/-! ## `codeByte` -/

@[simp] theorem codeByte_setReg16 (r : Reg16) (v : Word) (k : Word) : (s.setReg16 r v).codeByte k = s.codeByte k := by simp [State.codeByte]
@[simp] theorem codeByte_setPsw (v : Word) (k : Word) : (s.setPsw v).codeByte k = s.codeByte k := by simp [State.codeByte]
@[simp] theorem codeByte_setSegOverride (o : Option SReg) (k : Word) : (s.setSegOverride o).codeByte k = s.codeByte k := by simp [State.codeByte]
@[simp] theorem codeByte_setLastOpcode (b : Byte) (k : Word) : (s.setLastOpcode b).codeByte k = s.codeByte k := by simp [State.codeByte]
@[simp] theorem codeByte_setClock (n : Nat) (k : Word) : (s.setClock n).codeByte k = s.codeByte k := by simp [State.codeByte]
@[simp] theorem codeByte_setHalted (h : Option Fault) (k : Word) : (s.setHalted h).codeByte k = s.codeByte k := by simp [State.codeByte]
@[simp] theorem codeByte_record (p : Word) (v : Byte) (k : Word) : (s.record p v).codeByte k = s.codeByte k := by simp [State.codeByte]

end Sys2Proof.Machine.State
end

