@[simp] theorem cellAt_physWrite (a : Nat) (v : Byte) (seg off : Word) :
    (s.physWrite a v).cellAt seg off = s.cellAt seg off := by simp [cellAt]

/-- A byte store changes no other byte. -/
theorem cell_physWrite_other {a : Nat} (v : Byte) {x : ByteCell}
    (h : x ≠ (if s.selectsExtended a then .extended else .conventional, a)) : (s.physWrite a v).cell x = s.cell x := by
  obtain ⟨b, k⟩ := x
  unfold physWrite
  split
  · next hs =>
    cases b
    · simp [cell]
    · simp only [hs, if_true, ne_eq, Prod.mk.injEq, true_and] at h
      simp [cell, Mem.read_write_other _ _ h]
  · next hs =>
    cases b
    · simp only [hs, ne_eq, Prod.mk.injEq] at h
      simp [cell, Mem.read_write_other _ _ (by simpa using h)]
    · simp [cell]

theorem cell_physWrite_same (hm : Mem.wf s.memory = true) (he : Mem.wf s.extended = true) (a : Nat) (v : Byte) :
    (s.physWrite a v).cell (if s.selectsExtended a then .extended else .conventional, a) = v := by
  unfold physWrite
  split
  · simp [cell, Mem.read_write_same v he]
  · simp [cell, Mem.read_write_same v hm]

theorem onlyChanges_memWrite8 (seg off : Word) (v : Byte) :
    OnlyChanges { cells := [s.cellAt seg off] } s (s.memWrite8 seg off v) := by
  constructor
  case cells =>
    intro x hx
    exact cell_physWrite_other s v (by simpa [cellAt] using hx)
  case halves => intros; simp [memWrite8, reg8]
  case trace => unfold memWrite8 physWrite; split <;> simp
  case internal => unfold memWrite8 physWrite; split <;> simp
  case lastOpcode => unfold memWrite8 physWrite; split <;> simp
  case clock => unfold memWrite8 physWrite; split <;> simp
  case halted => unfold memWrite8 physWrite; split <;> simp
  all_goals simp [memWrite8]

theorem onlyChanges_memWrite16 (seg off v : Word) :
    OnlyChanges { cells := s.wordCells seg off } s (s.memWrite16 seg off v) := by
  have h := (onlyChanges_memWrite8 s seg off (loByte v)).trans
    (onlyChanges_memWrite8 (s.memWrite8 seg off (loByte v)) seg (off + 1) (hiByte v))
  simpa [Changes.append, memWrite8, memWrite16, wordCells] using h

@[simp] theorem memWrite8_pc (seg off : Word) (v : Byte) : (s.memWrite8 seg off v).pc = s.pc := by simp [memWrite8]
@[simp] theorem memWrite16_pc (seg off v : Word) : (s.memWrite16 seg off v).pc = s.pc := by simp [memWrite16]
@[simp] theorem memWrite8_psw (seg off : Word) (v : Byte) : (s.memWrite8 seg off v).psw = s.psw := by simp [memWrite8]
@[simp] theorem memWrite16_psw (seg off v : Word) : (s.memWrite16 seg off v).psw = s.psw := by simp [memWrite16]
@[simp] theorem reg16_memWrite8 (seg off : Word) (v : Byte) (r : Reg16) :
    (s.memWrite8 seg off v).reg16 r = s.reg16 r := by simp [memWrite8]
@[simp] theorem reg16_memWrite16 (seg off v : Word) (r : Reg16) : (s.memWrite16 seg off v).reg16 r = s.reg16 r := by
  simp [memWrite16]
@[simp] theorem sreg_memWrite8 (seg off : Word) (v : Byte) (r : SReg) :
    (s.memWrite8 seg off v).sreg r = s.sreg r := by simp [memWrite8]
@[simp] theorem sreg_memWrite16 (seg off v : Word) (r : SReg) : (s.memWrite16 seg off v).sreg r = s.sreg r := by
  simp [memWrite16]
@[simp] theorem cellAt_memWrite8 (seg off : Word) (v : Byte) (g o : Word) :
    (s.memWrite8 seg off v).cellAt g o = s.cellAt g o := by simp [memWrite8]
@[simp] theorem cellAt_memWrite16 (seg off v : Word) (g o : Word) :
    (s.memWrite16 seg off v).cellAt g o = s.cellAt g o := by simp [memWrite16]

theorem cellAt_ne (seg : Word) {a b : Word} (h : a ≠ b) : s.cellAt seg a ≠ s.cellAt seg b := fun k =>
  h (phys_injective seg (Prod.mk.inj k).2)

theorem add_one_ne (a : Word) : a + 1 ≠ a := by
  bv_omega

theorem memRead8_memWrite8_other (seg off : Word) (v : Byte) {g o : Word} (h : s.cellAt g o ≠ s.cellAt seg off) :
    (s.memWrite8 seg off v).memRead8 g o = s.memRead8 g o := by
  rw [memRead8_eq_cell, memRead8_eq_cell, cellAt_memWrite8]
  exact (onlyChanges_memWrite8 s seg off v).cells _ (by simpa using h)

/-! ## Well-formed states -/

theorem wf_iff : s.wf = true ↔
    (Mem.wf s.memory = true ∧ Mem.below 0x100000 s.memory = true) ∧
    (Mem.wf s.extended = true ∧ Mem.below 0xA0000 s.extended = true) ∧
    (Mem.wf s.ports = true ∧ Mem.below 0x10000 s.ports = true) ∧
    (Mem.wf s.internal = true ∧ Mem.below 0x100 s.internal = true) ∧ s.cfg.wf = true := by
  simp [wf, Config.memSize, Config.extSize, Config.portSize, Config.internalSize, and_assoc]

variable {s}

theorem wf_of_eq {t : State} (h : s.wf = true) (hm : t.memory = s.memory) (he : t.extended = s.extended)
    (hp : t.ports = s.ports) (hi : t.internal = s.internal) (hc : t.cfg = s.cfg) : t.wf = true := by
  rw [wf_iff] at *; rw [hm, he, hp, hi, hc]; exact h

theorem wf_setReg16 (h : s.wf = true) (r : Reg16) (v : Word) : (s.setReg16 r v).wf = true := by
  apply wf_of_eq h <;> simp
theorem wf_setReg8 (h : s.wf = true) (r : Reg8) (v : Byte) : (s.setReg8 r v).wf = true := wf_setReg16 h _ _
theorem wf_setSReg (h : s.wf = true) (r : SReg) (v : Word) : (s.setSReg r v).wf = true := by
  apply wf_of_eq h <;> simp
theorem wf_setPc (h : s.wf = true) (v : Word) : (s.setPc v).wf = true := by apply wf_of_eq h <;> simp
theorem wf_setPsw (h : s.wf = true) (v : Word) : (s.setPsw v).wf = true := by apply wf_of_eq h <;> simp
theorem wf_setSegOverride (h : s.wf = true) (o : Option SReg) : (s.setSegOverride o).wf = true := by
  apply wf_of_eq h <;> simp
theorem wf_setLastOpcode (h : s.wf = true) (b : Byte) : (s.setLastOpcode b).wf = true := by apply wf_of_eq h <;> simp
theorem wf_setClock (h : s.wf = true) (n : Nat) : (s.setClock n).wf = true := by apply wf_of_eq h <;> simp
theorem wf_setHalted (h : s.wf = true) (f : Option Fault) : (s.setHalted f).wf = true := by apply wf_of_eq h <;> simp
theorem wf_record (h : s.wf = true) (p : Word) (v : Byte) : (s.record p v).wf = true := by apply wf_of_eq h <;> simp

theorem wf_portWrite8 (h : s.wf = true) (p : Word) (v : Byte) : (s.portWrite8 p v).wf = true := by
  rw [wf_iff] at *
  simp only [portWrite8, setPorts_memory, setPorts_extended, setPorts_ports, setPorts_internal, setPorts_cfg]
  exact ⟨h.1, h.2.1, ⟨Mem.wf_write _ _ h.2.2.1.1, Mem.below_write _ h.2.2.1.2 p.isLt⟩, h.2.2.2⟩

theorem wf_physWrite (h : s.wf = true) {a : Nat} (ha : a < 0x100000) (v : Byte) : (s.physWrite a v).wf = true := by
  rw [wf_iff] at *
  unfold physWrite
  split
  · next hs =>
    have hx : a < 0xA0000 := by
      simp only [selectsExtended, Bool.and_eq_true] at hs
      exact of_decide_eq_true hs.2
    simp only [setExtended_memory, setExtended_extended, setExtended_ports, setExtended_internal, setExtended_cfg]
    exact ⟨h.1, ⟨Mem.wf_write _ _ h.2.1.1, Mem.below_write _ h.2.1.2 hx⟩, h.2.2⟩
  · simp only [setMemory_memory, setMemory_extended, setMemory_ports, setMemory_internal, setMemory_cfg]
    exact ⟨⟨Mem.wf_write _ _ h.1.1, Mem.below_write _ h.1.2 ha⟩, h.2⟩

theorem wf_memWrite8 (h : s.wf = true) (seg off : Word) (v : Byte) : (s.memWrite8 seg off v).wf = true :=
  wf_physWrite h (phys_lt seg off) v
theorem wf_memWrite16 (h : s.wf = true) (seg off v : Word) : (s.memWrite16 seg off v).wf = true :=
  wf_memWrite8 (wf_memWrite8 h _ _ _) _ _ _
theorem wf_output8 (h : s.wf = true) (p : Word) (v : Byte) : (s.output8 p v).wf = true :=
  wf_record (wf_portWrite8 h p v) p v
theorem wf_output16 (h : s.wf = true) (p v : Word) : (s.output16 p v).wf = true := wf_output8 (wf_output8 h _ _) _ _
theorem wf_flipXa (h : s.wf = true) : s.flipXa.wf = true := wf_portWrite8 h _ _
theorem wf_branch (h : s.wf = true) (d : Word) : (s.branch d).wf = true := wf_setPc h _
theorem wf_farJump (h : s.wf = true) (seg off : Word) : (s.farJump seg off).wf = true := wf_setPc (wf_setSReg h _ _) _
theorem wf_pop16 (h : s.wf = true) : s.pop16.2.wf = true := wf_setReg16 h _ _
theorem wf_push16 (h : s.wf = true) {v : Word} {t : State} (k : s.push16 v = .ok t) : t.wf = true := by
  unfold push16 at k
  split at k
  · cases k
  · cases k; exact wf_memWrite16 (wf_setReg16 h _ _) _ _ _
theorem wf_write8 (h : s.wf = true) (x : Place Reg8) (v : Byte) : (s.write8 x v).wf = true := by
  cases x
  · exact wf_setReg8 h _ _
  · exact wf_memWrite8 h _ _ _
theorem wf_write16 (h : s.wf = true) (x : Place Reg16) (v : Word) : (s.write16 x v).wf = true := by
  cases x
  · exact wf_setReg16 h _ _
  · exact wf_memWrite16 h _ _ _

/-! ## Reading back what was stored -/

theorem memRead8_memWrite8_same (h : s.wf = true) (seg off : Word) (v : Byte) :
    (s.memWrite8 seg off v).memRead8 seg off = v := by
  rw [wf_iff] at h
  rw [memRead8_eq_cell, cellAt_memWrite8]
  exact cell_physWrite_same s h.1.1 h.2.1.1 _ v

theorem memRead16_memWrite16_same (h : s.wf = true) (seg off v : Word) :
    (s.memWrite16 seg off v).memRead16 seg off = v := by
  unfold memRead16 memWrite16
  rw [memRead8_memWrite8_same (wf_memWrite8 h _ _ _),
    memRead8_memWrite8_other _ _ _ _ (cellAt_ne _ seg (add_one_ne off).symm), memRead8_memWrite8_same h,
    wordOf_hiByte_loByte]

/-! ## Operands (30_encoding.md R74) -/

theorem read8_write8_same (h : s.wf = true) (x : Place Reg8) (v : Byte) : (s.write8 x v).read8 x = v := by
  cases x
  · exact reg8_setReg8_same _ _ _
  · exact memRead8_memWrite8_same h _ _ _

▸ WHAT NEEDS TO BE DONE:
Scan the entries for lines holding the string "Place", then copy every one of them.

▸ WRITTEN SOLUTION:
theorem wf_write8 (h : s.wf = true) (x : Place Reg8) (v : Byte) : (s.write8 x v).wf = true := by
theorem wf_write16 (h : s.wf = true) (x : Place Reg16) (v : Word) : (s.write16 x v).wf = true := by
theorem read8_write8_same (h : s.wf = true) (x : Place Reg8) (v : Byte) : (s.write8 x v).read8 x = v := by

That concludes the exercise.